On top of all this, Shepherd is battling an old ally in the form of the pro-human organization Cerberus. Their leader, the Illusive Man, is hell-bent on controlling the Reapers instead of destroying them, and is in search of The Catalyst as well, to promote this goal. If this weren’t enough, many of the galaxy’s other sentient races are reluctant to divert resources in the defense of the humans, forcing Shepherd to assist them in various ways to earn their promises of assistance against the Reapers attacking Earth.

One of the most satisfying aspects of ME3is its fan service. Throughout the course of the game you’ll not only encounter nearly every notable character from the first two games, you’ll finally get closure to many of the recurring issues throughout the course of the series. For instance, whether or not to cure the Krogan genophage once and for all, or who to assist when the Quarians start a war with the Geth are just a couple of the decisions you’ll have to make as you prepare a galaxy for war.

Overall gameplay is very similar to previous Mass Effect titles, incorporating a combination of space exploration and third person shooting. The exploring and resource gathering has been shifted away from the tedious planet scanning from the first title, and instead uses a system not unlike sonar. A ping is sent out from the Normandy, and if there’s anything notable in the area it’s highlighted on the navigation map. Watch out though, too many pings and the Reapers will come to investigate the source of the scans, forcing you to flee the system for a time. Resources you gather go to the war effort, and your diligence in this matter will determine the Alliance fleet’s overall battle readiness.

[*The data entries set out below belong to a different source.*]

/-- One local input: front end and capture. -/
structure Input where
  zone : Zone := .unresolved
  /-- when it became established (true) or UNRESOLVED, newest first (R159) -/
  known : List (Nat × Bool) := []
  /-- the zone after the last accepted transition (R82) -/
  accepted : Zone := .unresolved
  /-- a change of R76 has not settled yet -/
  settling : Bool := false
  /-- outputs of the two WINDOW comparators (R72) -/
  aboveLo : Bool := false
  aboveHi : Bool := false
  /-- the last crossing into MID, while a merge is possible (R74) -/
  cross : Option Crossing := none
  /-- the zone and the time with which the alarm is tested once that crossing can merge no more (R74, R89) -/
  alarmDue : Option (Zone × Nat) := none
  /-- the blanking windows that have not closed, oldest first: the last one may be open (R78, R80, R82) -/
  windows : List (Nat × Nat) := []
  /-- the last sample instant of sampled operation (R86) -/
  lastSample : Option Nat := none
  /-- the zone lies in the alarm set (R89) -/
  inAlarm : Bool := false
  bucket : Nat := 64
  /-- when the bucket last gained a token, or began to be below 64, on the hub's own count (R100) -/
  refillAt : Nat := 0
  rate : Nat := 0
  since : Nat := 0
  held : Nat := 0
  heldPressure : Bool := false
  /-- of `held`, the rising ones -/
  heldRise : Nat := 0
  /-- when the rate was last raised, on the hub's own count (R101) -/
  lastRaise : Option Nat := none
  /-- the core cycle, by the device time of its boundary, of the last accepted edge, and of the last hit with its code (R98) -/
  lastEdge : Option Nat := none
  lastHit : Option (Nat × Nat) := none
  fused : Fused := {}
  /-- device time of the last time-bearing fragment (R104) -/
  lastTime : Nat := 0
  /-- vernier hits of the present calibration window, per code (R98) -/
  hits : Table Nat := []
  hitCount : Nat := 0
  /-- hits per code of the last complete window: the code table in use (empty: the fused table) -/
  codes : Table Nat := []
  calOk : Bool := false
  /-- edges dropped at a full mailbag and not yet written (R110); written ahead of the next head -/
  ovfl : Nat := 0
  ovflOut : Nat := 0
  ovflRise : Nat := 0
  ovflOutRise : Nat := 0
  /-- of the edges that no head has followed, those at or after t_cut of an Endgame, and the rising ones (R396) -/
  lateHeld : Nat := 0
  lateRise : Nat := 0
  /-- the open word, and when its oldest fragment was written, on the hub's own count -/
  openFrags : List Fragment := []
  openItems : List Item := []
  openAt : Nat := 0
  fifo : List MailWord := []
  seq : BitVec 7 := 0
  /-- the core cycle, by the device time of its boundary, in which a word was last closed by flush (R108) -/
  flushedAt : Option Nat := none
  /-- the word last handed to the fabric (R107, R109) -/
  popped : Option WordOut := none
  /-- the sequence the sorting office expects next (R107) -/
  routerSeq : BitVec 7 := 0
  deriving DecidableEq, Repr
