/-- The registers of the PWR block. -/
def rowsPwr : List RegRow := [
  { off := 0x0, mask := 0xFF0F, reset := 0x10F }, -- PWR_CTRL
  { off := 0x4, reset := 0x3 }, -- PWR_STATUS
  { off := 0x8, mask := 0xFF, reset := 0x20 }, -- PWR_TOKEN_CFG
  { off := 0xC }, -- PWR_TOKEN_STATUS
  { off := 0x10, wide := true }, -- PWR_TOKEN_ISSUED
  { off := 0x18, wide := true }, -- PWR_TOKEN_RETURNED
  { off := 0x20 }, -- PWR_UNITS
  { off := 0x24 }, -- PWR_UNITS2
  { off := 0x28 } ] -- PWR_WAKE_CAUSE

/-- The registers of the FE block. -/
def rowsFe : List RegRow := [
  { off := 0x0, mask := 0x1FF, far := true, reset := 0x24 }, -- FE_CTRL
  { off := 0x4, mask := 0x3FF03FF, far := true, reset := 0x3EB0015 }, -- FE_THR
  { off := 0x8, mask := 0x3FF, far := true }, -- FE_TIE
  { off := 0xC, mask := 0xFFFF, far := true, reset := 0x3E8 }, -- FE_SAMP
  { off := 0x10, mask := 0xFFFFFFFF }, -- FE_BLANK
  { off := 0x14, mask := 0xF }, -- FE_BLANK_SRC
  { off := 0x18, mask := 0x3F1F }, -- FE_ALARM
  { off := 0x20, reset := 0x10 }, -- FE_STATUS
  { off := 0x24 } ] -- FE_BLANKED

/-- The registers of the CAP block. -/
def rowsCap : List RegRow := [
  { off := 0x0, mask := 0x3F, reset := 0xD }, -- CAP_CTRL
  { off := 0x4, mask := 0xFFF, reset := 0x40 }, -- CAP_FLUSH
  { off := 0x8, mask := 0xFFFFFFFF }, -- CAP_SKEW
  { off := 0xC }, -- CAP_STATUS
  { off := 0x10, wide := true }, -- CAP_CNT_IN
  { off := 0x18, wide := true }, -- CAP_CNT_STAMPED
  { off := 0x20, wide := true }, -- CAP_CNT_THIN
  { off := 0x28, wide := true }, -- CAP_CNT_OVFL
  { off := 0x30 }, -- CAP_FILL_MAX
  { off := 0x34 } ] -- CAP_CAL

/-- The registers of the COU block. -/
def rowsCou : List RegRow := [
  { off := 0x0, mask := 0x7FF, reset := 0x400 }, -- COU_CTRL
  { off := 0x4, mask := 0x3 }, -- COU_CMD
  { off := 0x8 }, -- COU_STATUS
  { off := 0xC, mask := 0xFF7F, reset := 0x3004 }, -- COU_TRAIN
  { off := 0x10, reset := 0x2800 }, -- COU_TX_COEF
  { off := 0x14 }, -- COU_PARTNER_COEF
  { off := 0x18, wide := true }, -- COU_RX_EQ
  { off := 0x20 }, -- COU_TRAIN_STATUS
  { off := 0x24, mask := 0x1FF, reset := 0x20 }, -- COU_ADAPT
  { off := 0x28 }, -- COU_ERR
  { off := 0x2C }, -- COU_KA
  { off := 0x30 }, -- COU_LOOP_DELAY
  { off := 0x34 }, -- COU_LANE_CNT
  { off := 0x38 }, -- COU_PROBE
  { off := 0x80, mask := 0x3F7FFFFF, reset := 0x1932 }, -- COU_PROTO_CTRL
  { off := 0x84, mask := 0xFFFF, reset := 0x3E8 }, -- COU_BEACON
  { off := 0x88, mask := 0xFFFF }, -- COU_ASYM
  { off := 0x8C }, -- COU_SEQ
  { off := 0x90, wide := true }, -- COU_HORIZON_LO
  { off := 0x98 }, -- COU_HORIZON_HI
  { off := 0x9C }, -- COU_CRED_STATUS
  { off := 0xA0, wide := true }, -- COU_CNT_EVENTS
  { off := 0xA8, wide := true }, -- COU_CNT_DISPATCH
  { off := 0xB0, wide := true }, -- COU_CNT_VIOL_BLOCKS
  { off := 0xB8 }, -- COU_PROTO_ERR
  { off := 0xBC }, -- COU_PROTO_ERR2
  { off := 0xC0 }, -- COU_NAK
  { off := 0xC4 }, -- COU_REPLAY
  { off := 0xC8 }, -- COU_PARTNER
  { off := 0xCC }, -- COU_LETTER_STATUS
  { off := 0xD0 }, -- COU_CNT_ITEM_DISC
  { off := 0xF0, mask := 0x1F, reset := 0x4, group := true } ] -- COU_LREF

/-- The registers of the PEER block. -/
def rowsPeer : List RegRow := [
  { off := 0x0, mask := 0xFF07FF, reset := 0x4006FF }, -- PEER_CTRL
  { off := 0x4, mask := 0x1 }, -- PEER_CMD
  { off := 0x8, reset := 0x7C00 }, -- PEER_STATUS
  { off := 0xC }, -- PEER_TDE
  { off := 0x10, mask := 0xFFFFFFFF, reset := 0x300003E8 }, -- PEER_TRIM
  { off := 0x14 }, -- PEER_CNT
  { off := 0x18 }, -- PEER_LOOP
  { off := 0x40, step := 16, num := 16, mask := 0xFFFFFFFF }, -- PEER_LANE_ASYM
  { off := 0x44, step := 16, num := 16, reset := 0x7C00 }, -- PEER_LANE_STAT
  { off := 0x48, step := 16, num := 16, wide := true } ] -- PEER_LANE_OFFSET

/-- The registers of the RING block. -/
def rowsRing : List RegRow := [
  { off := 0x0, wide := true, mask := 0xFFFFFFFFFFFFFFFF }, -- RING_BASE
  { off := 0x8, mask := 0x7F7F, reset := 0x4010 }, -- RING_CFG
  { off := 0xC, mask := 0xFFFFFFF, reset := 0x10000 }, -- RING_MOD
  { off := 0x10, wide := true, mask := 0xFFFFFFFFFFFFFFFF }, -- RING_STATUS_ADDR
  { off := 0x18 }, -- RING_STATE
  { off := 0x1C }, -- RING_POS
  { off := 0x20 }, -- RING_LB
  { off := 0x24 }, -- RING_ERR
  { off := 0x28, wide := true }, -- RING_SEQ
  { off := 0x30 }, -- RING_REJ
  { off := 0x34 } ] -- RING_HOLD

/-- The registers of the PLC block. -/
def rowsPlc : List RegRow := [
  { off := 0x0, mask := 0x3F03 }, -- PLC_CTRL
  { off := 0x4, mask := 0xFFFFFFFF, reset := 0x40A33DA }, -- PLC_POLICY
  { off := 0x8, mask := 0x1FFFF, reset := 0x1000 }, -- PLC_CASTLE_RATE
  { off := 0xC, reset := 0xA40 }, -- PLC_STATUS
  { off := 0x10, wide := true }, -- PLC_CNT_CASTLED
  { off := 0x18 }, -- PLC_CNT_ABORTED
  { off := 0x1C }, -- PLC_WINDOW
  { off := 0x20, step := 4, num := 16 }, -- PLC_ENGINE_LOAD
  { off := 0x60, step := 4, num := 64, reset := 0x4000 }, -- PLC_SQUARE_FREE
  { off := 0x160 }, -- PLC_PINNED
  { off := 0x164, reset := 0x2000 } ] -- PLC_HOLD_FREE

/-- The registers of the PST block. -/
def rowsPst : List RegRow := [
  { off := 0x0, mask := 0x7, reset := 0x7 }, -- PST_CTRL
  { off := 0x4, mask := 0x3F1FFF, reset := 0x80064 }, -- PST_CKPT
  { off := 0x8, mask := 0x7FFF, reset := 0xC8 }, -- PST_HOLDUP_US
  { off := 0xC }, -- PST_STATUS
  { off := 0x10, reset := 0x12C }, -- PST_NEED
  { off := 0x18, wide := true }, -- PST_DIRTY
  { off := 0x20 }, -- PST_PASS
  { off := 0x24 }, -- PST_CKPT_LATE
  { off := 0x28 }, -- PST_RESTORE
  { off := 0x2C }, -- PST_BAD
  { off := 0x30, wide := true }, -- PST_LOST
  { off := 0x38, wide := true }, -- PST_U0
  { off := 0x40, wide := true }, -- PST_OUTAGE
  { off := 0x48 }, -- PST_IMG
  { off := 0x4C }, -- PST_WEAR
  { off := 0x50 }, -- PST_ECC
  { off := 0x54 } ] -- PST_SCRUB

/-- The registers of the KPR block. -/
def rowsKpr : List RegRow := [
  { off := 0x0, mask := 0xFFFF000F, key := true, far := true, reset := 0x640002 }, -- KPR_CTRL
  { off := 0x4, far := true, reset := 0x28 }, -- KPR_STATUS
  { off := 0x8, wide := true, far := true }, -- KPR_TIME
  { off := 0x10, mask := 0x1F, far := true }, -- KPR_WAKE_EN
  { off := 0x14, w1c := 0x1F, far := true }, -- KPR_WAKE_STATUS
  { off := 0x18, wide := true, mask := 0xFFFFFFFFFFFF, far := true }, -- KPR_WAKE_TIME
  { off := 0x20, mask := 0xFFFFFF, key := true, far := true, reset := 0x3C10 }, -- KPR_VOTE
  { off := 0x24, far := true }, -- KPR_TMR
  { off := 0x28, far := true }, -- KPR_SKIP_ANY
  { off := 0x100, step := 16, num := 64, mask := 0x1FFFFFF, key := true, far := true, reset := 0xFB0520 }, -- KPR_IN_CFG
  { off := 0x104, step := 16, num := 64, far := true }, -- KPR_IN_STAT
  { off := 0x108, step := 16, num := 64, wide := true, far := true }, -- KPR_CNT
  { off := 0x500, step := 8, num := 64, wide := true, mask := 0xFFFFFFFFFFFF, far := true } ] -- KPR_CMP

As far as the shooting sequences go, the cover system has been improved, making it easier to advance on targets without exposing yourself to too much enemy fire. The friendly AI seems smarter, taking up flanking positions automatically and doing a fair job of protecting themselves. Enemy AI is similarly improved. They use their cover smartly, and some units will try to fall back if you charge forward for a melee attack, or attempt to outflank you if you hold one position for too long. This makes some of the enemies quite formidable, especially on the hard difficulty setting. In the end though, these are only tweaks to already established gameplay. If you enjoyed the firefights in ME2, you’ll find more of the same here, just smarter and sometimes on a grander scale.

The only real gripe I have with the game is the ending. In fact, after hearing several complaints about Mass Effect 3‘s conclusion, I was half tempted to write this review before finishing the game. With 25+ hours in, I had a pretty high opinion of the experience to that point and didn’t want to tarnish that. I thought better of it however, and went ahead and finished the game. Although it wasn’t as bad as I had prepared myself for it to be, it was disappointing. Ultimately this had to do with the stunted, cookie-cutter closing cinematic however, and not a deficiency in the nature of the ending itself.